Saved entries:
-=-=-

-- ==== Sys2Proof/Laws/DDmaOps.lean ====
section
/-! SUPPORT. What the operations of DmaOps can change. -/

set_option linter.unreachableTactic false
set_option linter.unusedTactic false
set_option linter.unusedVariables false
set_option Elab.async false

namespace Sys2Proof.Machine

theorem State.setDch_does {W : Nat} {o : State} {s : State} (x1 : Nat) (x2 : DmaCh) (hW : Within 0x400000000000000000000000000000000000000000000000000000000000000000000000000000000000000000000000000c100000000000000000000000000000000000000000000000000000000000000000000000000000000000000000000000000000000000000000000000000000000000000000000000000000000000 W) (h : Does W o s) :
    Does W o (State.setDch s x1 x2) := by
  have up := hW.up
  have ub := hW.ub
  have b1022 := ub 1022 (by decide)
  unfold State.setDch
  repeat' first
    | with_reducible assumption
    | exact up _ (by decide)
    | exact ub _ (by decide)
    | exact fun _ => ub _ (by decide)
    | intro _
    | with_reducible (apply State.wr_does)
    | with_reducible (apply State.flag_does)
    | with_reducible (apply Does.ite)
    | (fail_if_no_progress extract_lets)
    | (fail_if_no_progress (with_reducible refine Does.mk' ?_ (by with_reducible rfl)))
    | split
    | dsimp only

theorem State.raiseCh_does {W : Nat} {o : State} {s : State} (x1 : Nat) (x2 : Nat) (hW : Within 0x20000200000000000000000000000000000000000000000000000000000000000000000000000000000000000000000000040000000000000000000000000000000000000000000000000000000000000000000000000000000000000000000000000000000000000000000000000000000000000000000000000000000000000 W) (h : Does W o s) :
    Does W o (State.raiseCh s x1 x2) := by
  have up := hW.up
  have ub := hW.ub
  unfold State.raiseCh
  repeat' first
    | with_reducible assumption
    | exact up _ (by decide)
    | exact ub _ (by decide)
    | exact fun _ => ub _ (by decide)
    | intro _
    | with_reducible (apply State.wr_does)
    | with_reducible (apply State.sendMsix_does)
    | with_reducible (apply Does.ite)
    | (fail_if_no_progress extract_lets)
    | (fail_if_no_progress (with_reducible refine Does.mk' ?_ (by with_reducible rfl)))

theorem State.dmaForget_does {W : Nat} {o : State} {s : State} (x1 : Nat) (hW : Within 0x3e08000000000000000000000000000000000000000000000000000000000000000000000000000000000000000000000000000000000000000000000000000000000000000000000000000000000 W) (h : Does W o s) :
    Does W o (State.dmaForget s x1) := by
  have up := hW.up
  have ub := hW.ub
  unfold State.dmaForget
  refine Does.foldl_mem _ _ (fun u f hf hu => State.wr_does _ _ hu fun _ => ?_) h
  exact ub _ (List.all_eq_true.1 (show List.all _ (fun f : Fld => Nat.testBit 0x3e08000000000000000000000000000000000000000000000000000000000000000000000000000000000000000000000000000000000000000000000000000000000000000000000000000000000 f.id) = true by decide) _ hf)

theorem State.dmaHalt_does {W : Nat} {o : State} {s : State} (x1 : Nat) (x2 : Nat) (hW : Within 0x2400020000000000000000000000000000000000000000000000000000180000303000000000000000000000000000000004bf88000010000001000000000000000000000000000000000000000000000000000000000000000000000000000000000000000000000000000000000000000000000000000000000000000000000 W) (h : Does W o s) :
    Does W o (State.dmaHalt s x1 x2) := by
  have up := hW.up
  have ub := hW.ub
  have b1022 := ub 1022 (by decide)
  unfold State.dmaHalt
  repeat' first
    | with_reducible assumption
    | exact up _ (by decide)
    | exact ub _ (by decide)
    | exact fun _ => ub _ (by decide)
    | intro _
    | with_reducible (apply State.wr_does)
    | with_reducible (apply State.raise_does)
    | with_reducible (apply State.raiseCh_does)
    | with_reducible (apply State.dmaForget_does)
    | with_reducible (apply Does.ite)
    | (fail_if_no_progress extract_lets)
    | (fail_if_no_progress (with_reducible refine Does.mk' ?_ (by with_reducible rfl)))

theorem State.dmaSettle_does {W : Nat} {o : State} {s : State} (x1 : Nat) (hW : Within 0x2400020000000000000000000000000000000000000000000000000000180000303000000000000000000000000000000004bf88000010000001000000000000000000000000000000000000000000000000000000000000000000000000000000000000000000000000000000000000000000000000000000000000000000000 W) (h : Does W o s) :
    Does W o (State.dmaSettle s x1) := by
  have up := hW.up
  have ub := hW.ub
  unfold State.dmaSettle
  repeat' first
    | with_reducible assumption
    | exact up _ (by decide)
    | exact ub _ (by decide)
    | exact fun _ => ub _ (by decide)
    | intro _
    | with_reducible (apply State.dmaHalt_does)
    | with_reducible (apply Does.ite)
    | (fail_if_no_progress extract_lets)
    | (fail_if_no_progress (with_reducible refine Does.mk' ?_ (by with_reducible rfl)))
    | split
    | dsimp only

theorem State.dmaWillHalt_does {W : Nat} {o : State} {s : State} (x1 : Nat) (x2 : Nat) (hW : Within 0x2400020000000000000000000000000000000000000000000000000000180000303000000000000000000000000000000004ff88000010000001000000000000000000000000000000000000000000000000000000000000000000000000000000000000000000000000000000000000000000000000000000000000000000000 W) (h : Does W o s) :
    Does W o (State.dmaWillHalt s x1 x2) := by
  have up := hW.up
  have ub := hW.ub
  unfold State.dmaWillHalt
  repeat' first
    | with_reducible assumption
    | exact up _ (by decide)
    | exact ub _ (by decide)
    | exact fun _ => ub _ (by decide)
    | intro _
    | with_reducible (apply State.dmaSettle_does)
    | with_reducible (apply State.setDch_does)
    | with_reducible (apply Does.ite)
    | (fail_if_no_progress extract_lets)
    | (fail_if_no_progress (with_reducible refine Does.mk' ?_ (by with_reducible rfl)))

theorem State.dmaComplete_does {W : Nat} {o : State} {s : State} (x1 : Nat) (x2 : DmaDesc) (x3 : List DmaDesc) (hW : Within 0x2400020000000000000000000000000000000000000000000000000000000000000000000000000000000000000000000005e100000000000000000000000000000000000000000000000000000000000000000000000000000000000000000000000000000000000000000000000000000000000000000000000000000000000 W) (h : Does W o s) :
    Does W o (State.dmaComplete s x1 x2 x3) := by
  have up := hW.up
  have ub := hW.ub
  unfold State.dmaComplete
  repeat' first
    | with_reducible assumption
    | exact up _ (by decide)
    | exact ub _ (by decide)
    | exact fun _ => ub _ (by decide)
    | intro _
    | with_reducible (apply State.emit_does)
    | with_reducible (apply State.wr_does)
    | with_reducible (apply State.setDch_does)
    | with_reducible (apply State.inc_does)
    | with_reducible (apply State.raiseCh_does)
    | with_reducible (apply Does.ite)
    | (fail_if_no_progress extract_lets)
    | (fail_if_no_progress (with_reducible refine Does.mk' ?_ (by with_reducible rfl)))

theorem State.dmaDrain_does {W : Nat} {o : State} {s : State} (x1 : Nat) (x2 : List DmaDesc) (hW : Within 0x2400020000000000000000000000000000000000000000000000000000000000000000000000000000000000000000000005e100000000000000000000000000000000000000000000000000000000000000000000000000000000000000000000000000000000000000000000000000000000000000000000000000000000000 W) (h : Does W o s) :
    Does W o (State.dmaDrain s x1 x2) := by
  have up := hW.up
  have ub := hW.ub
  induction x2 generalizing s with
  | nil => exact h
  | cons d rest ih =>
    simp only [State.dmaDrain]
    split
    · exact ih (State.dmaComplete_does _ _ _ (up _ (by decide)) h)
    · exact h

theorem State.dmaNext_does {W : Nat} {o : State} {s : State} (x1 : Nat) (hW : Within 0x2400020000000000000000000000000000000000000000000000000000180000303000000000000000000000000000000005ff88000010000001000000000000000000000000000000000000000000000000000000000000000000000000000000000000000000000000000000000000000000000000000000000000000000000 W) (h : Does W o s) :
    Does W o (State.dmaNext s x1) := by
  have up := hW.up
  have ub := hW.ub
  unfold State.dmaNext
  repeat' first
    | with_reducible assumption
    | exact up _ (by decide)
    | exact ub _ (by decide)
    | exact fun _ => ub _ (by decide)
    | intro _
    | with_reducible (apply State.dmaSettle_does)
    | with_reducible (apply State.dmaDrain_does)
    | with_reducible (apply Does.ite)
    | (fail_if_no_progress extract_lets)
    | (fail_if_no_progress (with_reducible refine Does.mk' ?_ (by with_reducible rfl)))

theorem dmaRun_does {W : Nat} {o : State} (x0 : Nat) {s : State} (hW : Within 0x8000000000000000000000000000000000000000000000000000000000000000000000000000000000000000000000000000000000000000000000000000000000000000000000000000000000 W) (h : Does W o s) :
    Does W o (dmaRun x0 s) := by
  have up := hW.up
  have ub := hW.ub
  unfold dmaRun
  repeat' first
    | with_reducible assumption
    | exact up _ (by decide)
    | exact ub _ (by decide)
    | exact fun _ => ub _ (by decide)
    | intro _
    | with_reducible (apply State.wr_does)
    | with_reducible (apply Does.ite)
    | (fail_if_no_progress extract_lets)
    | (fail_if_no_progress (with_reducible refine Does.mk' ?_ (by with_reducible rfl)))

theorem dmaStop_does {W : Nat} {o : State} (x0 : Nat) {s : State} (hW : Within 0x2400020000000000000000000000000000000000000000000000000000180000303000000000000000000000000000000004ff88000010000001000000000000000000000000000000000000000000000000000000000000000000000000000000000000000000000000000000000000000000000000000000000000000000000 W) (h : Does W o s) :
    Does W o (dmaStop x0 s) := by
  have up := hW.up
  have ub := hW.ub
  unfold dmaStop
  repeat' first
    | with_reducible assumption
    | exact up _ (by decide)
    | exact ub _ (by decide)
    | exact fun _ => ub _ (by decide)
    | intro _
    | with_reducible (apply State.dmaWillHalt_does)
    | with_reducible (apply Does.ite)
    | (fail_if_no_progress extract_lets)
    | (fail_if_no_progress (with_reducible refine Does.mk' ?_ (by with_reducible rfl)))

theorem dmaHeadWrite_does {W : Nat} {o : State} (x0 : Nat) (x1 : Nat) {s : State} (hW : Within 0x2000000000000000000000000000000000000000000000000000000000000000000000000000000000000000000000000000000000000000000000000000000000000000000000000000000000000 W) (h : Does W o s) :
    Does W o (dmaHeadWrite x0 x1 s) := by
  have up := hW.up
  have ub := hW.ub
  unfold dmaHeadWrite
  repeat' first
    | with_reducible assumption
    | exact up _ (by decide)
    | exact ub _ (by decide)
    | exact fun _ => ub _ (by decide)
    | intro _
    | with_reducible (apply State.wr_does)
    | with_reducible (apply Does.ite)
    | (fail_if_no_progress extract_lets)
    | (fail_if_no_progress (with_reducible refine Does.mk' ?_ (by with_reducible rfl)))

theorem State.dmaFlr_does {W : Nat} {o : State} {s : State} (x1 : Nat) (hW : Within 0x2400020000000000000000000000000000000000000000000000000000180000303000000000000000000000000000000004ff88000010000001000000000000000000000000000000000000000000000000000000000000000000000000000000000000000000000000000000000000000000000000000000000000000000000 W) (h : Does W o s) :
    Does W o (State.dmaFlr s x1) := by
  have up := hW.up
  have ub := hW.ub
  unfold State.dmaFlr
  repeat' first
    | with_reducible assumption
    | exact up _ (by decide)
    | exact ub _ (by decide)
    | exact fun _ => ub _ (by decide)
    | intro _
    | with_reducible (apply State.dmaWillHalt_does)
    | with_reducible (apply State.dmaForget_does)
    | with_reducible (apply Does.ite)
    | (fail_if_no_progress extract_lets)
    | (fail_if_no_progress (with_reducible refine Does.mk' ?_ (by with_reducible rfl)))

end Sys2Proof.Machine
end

-=-=-

*What this task involves*:
Report how many lines in the data include the word "DmaDesc", and give nothing but the count.

*Reply to the task*:
2